Firstly, the metsha practice itself may persuade both outsiders and insiders to think that the practice is consensual since it is defined by some informants as ‘playing’. Secondly, the dynamics around it may suggest that individuals widely accepted it because traditional Xhosa socially accepted it as a chaste behaviour as abstinence is. However, the victims of forced metsha narrated a sense of fear as a result of the violence that they experienced. The forced metsha victims, as a result, were never compensated nor were the perpetrators punished for that. 114

The fourth chapter is titled ‘The “wrong” consequences of sex, sex without consent, incest and abortion cases’. This chapter includes themes which define the bulk of the work on sexualities in South Africa and Eastern Cape. Historically sexual practices amongst the Xhosa were quite open, regulated through sanctions which prevent undesired consequences. The title refers to the fact that Sex amongst the Xhosa can be wrong and therefore yields wrong consequences. For example, pre- marital sex is not forbidden in traditional Xhosa culture. The only thing wrong about it is if unmarried people have the wrong kind of pre-marital sex (full sexual intercourse) and not metsha (right sex). Sex can also be wrong if it is violent, incestuous or beyond established sanctions of fertility control. In this chapter, I have looked at individuals who give their views, experiences and stories of ‘wrong sex’, including the consequences thereof. The inaccessibility of support systems (family planning services, inadequate employment and opportunities) in the face of massive social changes resulted in a revolving cycle of perceived ‘waywardness and immorality’ of Black women. The coercive legislation that forced Black people into controlled compounds or locations led to spiralling issues of over-crowdedness and ‘immorality’. All these factors were evidence of structural deficits in apartheid South Africa. It was not that Black women were problematic; it is because they held a marginal position in society (even before colonisation) that they were vulnerable to sexual assault and other problems. Underneath these topics, is a broad discussion of the impact of colonial and ‘customary’ law, the impact of changing masculinities and the double standards around rape in South Africa.

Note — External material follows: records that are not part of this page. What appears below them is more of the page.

-- ==== Sys2Proof/Laws/KeepsD.lean ====
section
/-! SUPPORT. Operations of the ports, writes, the field bus, faults and start-up keep a closed property. -/

set_option Elab.async false

namespace Sys2Proof.Machine

variable {P : State → Prop}

/-! ### Answer -/

theorem State.transmit_keeps {s : State} {r : FdpRsp} (hc : Closed P) (h : P s) :
    P (State.transmit s r) := by
  unfold State.transmit
  repeat' first
    | with_reducible assumption | with_reducible refine State.inc_keeps hc ?_ | split | dsimp only | intro _
    | with_reducible refine Closed.lit hc ?_

theorem State.sendRsp_keeps {s : State} {q : FdpFrame} {r : FdpRsp} (hc : Closed P) (h : P s) :
    P (State.sendRsp s q r) := by
  unfold State.sendRsp
  repeat' first
    | with_reducible assumption | with_reducible refine State.when_kept ?_ ?_
    | with_reducible refine State.inc_keeps hc ?_ | with_reducible refine State.transmit_keeps hc ?_ | split
    | dsimp only | intro _ | with_reducible refine Closed.lit hc ?_

theorem State.fdpRead_keeps {s : State} {q : FdpFrame} {o : Obj} {v : Nat} (hc : Closed P) (h : P s) :
    P (State.fdpRead s q o v) := by
  unfold State.fdpRead
  repeat' first
    | with_reducible assumption | with_reducible refine State.sendRsp_keeps hc ?_ | split | dsimp only | intro _
    | with_reducible refine Closed.lit hc ?_

theorem State.answerFdp_keeps {s : State} {q : FdpFrame} {write : Bool} {c : Code} {o : Option Obj} {v : Nat}
    (hc : Closed P) (h : P s) :
    P (State.answerFdp s q write c o v) := by
  unfold State.answerFdp
  repeat' first
    | with_reducible assumption | with_reducible refine State.fdpRead_keeps hc ?_
    | with_reducible refine State.sendRsp_keeps hc ?_ | split

theorem State.answerIdx_keeps {s : State} {write : Bool} {c : Code} {o : Option Obj} {v : Nat}
    (hc : Closed P) (h : P s) :
    P (State.answerIdx s write c o v) := by
  unfold State.answerIdx
  repeat' first
    | with_reducible assumption | split | dsimp only | intro _ | with_reducible refine Closed.lit hc ?_

theorem State.answerNet_keeps {s : State} {p : Nat} {frame : Nat} {c : Code} {v : Nat} (hc : Closed P) (h : P s) :
    P (State.answerNet s p frame c v) := by
  unfold State.answerNet
  repeat' first
    | with_reducible assumption | with_reducible refine State.queueFrame_keeps hc ?_
    | with_reducible refine State.inc_keeps hc ?_

theorem State.hostAnswer_keeps {s : State} {addr : Nat} {write : Bool} {c : Code} {data : Nat} {retry : Nat}
    (hc : Closed P) (h : P s) :
    P (State.hostAnswer s addr write c data retry) := by
  unfold State.hostAnswer
  repeat' first
    | with_reducible assumption | with_reducible refine hc.wr ?_ | with_reducible refine State.inc_keeps hc ?_ | split
    | dsimp only | intro _ | with_reducible refine Closed.lit hc ?_

theorem State.replyVal_keeps {s : State} {a : Access} {c : Code} {known : Option (Obj × Nat)} {v : Nat}
    (hc : Closed P) (h : P s) :
    P (State.replyVal s a c known v) := by
  unfold State.replyVal
  repeat' first
    | with_reducible assumption | with_reducible refine State.hostAnswer_keeps hc ?_
    | with_reducible refine State.answerIdx_keeps hc ?_ | with_reducible refine State.answerFdp_keeps hc ?_
    | with_reducible refine State.respond_keeps hc ?_ | with_reducible refine State.answerNet_keeps hc ?_ | split
    | dsimp only | intro _ | with_reducible refine Closed.lit hc ?_

theorem State.reply_keeps {s : State} {a : Access} {c : Code} {known : Option (Obj × Nat)} (hc : Closed P) (h : P s) :
    P (State.reply s a c known) := by
  unfold State.reply
  repeat' first
    | with_reducible assumption | with_reducible refine State.replyVal_keeps hc ?_

/-! ### Writes -/

theorem State.loseEvent_keeps {s : State} {w : Nat} (hc : Closed P) (h : P s) :
    P (State.loseEvent s w) := by
  unfold State.loseEvent
  repeat' first
    | with_reducible assumption | with_reducible refine hc.wr ?_ | with_reducible refine State.inc_keeps hc ?_

theorem State.wordLost_keeps {s : State} {x : Flip} (hc : Closed P) (h : P s) :
    P (State.wordLost s x) := by
  unfold State.wordLost
  repeat' first
    | with_reducible assumption | with_reducible refine State.sramLost_keeps hc ?_
    | with_reducible refine State.loseWeight_keeps hc ?_ | with_reducible refine State.loseTag_keeps hc ?_
    | with_reducible refine State.loseEvent_keeps hc ?_ | split

theorem State.touch_keeps {s : State} {o : Obj} {e : Nat} {i : Nat} (hc : Closed P) (h : P s) :
    P (State.touch s o e i).2 := by
  unfold State.touch
  repeat' first
    | with_reducible assumption | with_reducible refine State.readFlips_keeps hc ?_ ?_
    | with_reducible refine State.wordLost_keeps hc ?_ | split | dsimp only | intro _

theorem State.askAging_keeps {s : State} (hc : Closed P) (h : P s) :
    P (State.askAging s) := by
  unfold State.askAging
  repeat' first
    | with_reducible assumption | with_reducible refine State.each_kept ?_ ?_
    | with_reducible refine State.when_kept ?_ ?_ | with_reducible refine hc.wr ?_
    | with_reducible refine State.modR_keeps hc ?_ | split | dsimp only | intro _

theorem State.newWeights_keeps {s : State} {n : Nat} (hc : Closed P) (h : P s) :
    P (State.newWeights s n) := by
  unfold State.newWeights
  repeat' first
    | with_reducible assumption | with_reducible refine State.factoryWeights_keeps hc ?_
    | with_reducible refine State.modE_keeps hc ?_

theorem State.resetCal_keeps {s : State} (hc : Closed P) (h : P s) :
    P (State.resetCal s) := by
  unfold State.resetCal
  repeat' first
    | with_reducible assumption | with_reducible refine State.each_kept ?_ ?_
    | with_reducible refine State.factoryWeights_keeps hc ?_ | with_reducible refine State.clearIdle_keeps hc ?_
    | with_reducible refine State.modE_keeps hc ?_ | split | dsimp only | intro _

theorem State.writeUnlock_keeps {s : State} {v : Nat} (hc : Closed P) (h : P s) :
    P (State.writeUnlock s v) := by
  unfold State.writeUnlock
  repeat' first
    | with_reducible assumption | with_reducible refine State.when_kept ?_ ?_ | with_reducible refine hc.wr ?_
    | with_reducible refine State.inc_keeps hc ?_ | split | dsimp only | intro _
    | with_reducible refine Closed.lit hc ?_

theorem State.flushNow_keeps {s : State} (hc : Closed P) (h : P s) :
    P (State.flushNow s) := by
  unfold State.flushNow
  repeat' first
    | with_reducible assumption | with_reducible refine State.askNow_keeps hc ?_ | split | dsimp only | intro _
    | with_reducible refine Closed.lit hc ?_

theorem State.askReset_keeps {s : State} (hc : Closed P) (h : P s) :
    P (State.askReset s) := by
  unfold State.askReset
  repeat' first
    | with_reducible assumption | with_reducible refine hc.wr ?_ | with_reducible refine State.flushNow_keeps hc ?_
    | with_reducible refine State.summarise_keeps hc ?_ | with_reducible refine State.startDue_keeps hc ?_ | split
    | dsimp only | intro _ | with_reducible refine Closed.lit hc ?_

theorem State.ackAlerts_keeps {s : State} {mask : Nat} (hc : Closed P) (h : P s) :
    P (State.ackAlerts s mask) := by
  unfold State.ackAlerts
  repeat' first
    | with_reducible assumption | with_reducible refine hc.wr ?_ | with_reducible refine State.driveAlert_keeps hc ?_

theorem State.arm_keeps {s : State} (hc : Closed P) (h : P s) :
    P (State.arm s) := by
  unfold State.arm
  repeat' first
    | with_reducible assumption | with_reducible refine hc.wr ?_ | with_reducible refine State.event_keeps hc ?_
    | split | dsimp only | intro _ | with_reducible refine Closed.lit hc ?_

theorem State.writePermit_keeps {s : State} {v : Nat} (hc : Closed P) (h : P s) :
    P (State.writePermit s v) := by
  unfold State.writePermit
  repeat' first
    | with_reducible assumption | with_reducible refine hc.wr ?_ | split | dsimp only | intro _
    | with_reducible refine Closed.lit hc ?_

theorem State.writeExcluded_keeps {s : State} {n : Nat} {v : Nat} (hc : Closed P) (h : P s) :
    P (State.writeExcluded s n v) := by
  unfold State.writeExcluded
  repeat' first
    | with_reducible assumption | with_reducible refine State.when_kept ?_ ?_ | with_reducible refine hc.wr ?_
    | with_reducible refine State.setFlag_keeps hc ?_ | with_reducible refine State.dirty_keeps hc ?_ | split
    | dsimp only | intro _

theorem State.writeTable_keeps {s : State} {g : Nat} {v : Nat} (hc : Closed P) (h : P s) :
    P (State.writeTable s g v) := by
  unfold State.writeTable
  repeat' first
    | with_reducible assumption | with_reducible refine hc.wr ?_ | with_reducible refine State.modG_keeps hc ?_
    | with_reducible refine State.clearGconf_keeps hc ?_

theorem State.writeFixed_keeps {s : State} {g : Nat} {v : Nat} (hc : Closed P) (h : P s) :
    P (State.writeFixed s g v) := by
  unfold State.writeFixed
  repeat' first
    | with_reducible assumption | with_reducible refine State.when_kept ?_ ?_ | with_reducible refine hc.wr ?_
    | with_reducible refine State.noteFixed_keeps hc ?_ | with_reducible refine State.discardOcc_keeps hc ?_
    | with_reducible refine State.retarget_keeps hc ?_ | with_reducible refine State.showCapFlags_keeps hc ?_ | split
    | dsimp only | intro _

theorem State.writeRun_keeps {s : State} {g : Nat} {v : Nat} (hc : Closed P) (h : P s) :
    P (State.writeRun s g v) := by
  unfold State.writeRun
  repeat' first
    | with_reducible assumption | with_reducible refine State.when_kept ?_ ?_ | with_reducible refine hc.wr ?_
    | with_reducible refine State.modG_keeps hc ?_ | split | dsimp only | intro _

theorem State.flushAgain_keeps {s : State} (hc : Closed P) (h : P s) :
    P (State.flushAgain s) := by
  unfold State.flushAgain
  repeat' first
    | with_reducible assumption | with_reducible refine State.when_kept ?_ ?_
    | with_reducible refine State.flushNow_keeps hc ?_ | split | dsimp only | intro _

The last chapter of this thesis is titled ‘Xhosa Marriages’. As the final topic in the discussion on Xhosa relationships, this chapter focuses on the nature of marriages in the Eastern Cape. Most of the interviews refer to the definition of what marriage ‘should’ look like, including the rules and the customs surrounding Xhosa marriages. Again, these interviews reveal the imagined and reinterpreted world concerning their livelihood. Another significant aspect of this topic is customary law. Although there were no interviews which reveal a detail about customary law, this factor is significant because it highlights the impact that colonisation had on the Eastern Cape and other Black groups. This impact revealed the ‘constructed’ nature of customary law in governing the Black people. Marriage is an interesting site to examine gendered customs because, from youth, Xhosa people constructed their whole identity around marriage. This is evident from moral codes for virginity safeguarding. The impact of colonization and conversion to Christianity restricted the family system of the Xhosa and created variations and different family systems. It is argued that “African converts, numerous in the nineteenth century Eastern Cape, integrated these different models of the family in a variety of ways, with some renouncing polygyny and embracing a version

115 of British domesticity, and others formulating new defenses of polygyny.1 This is significant because it highlights how conversion to Christianity changed and challenged the Black family life, including marriage. In this chapter, I have revealed how amidst these changes, people in Both Red and School groups define and reinterpret their interpersonal relationships.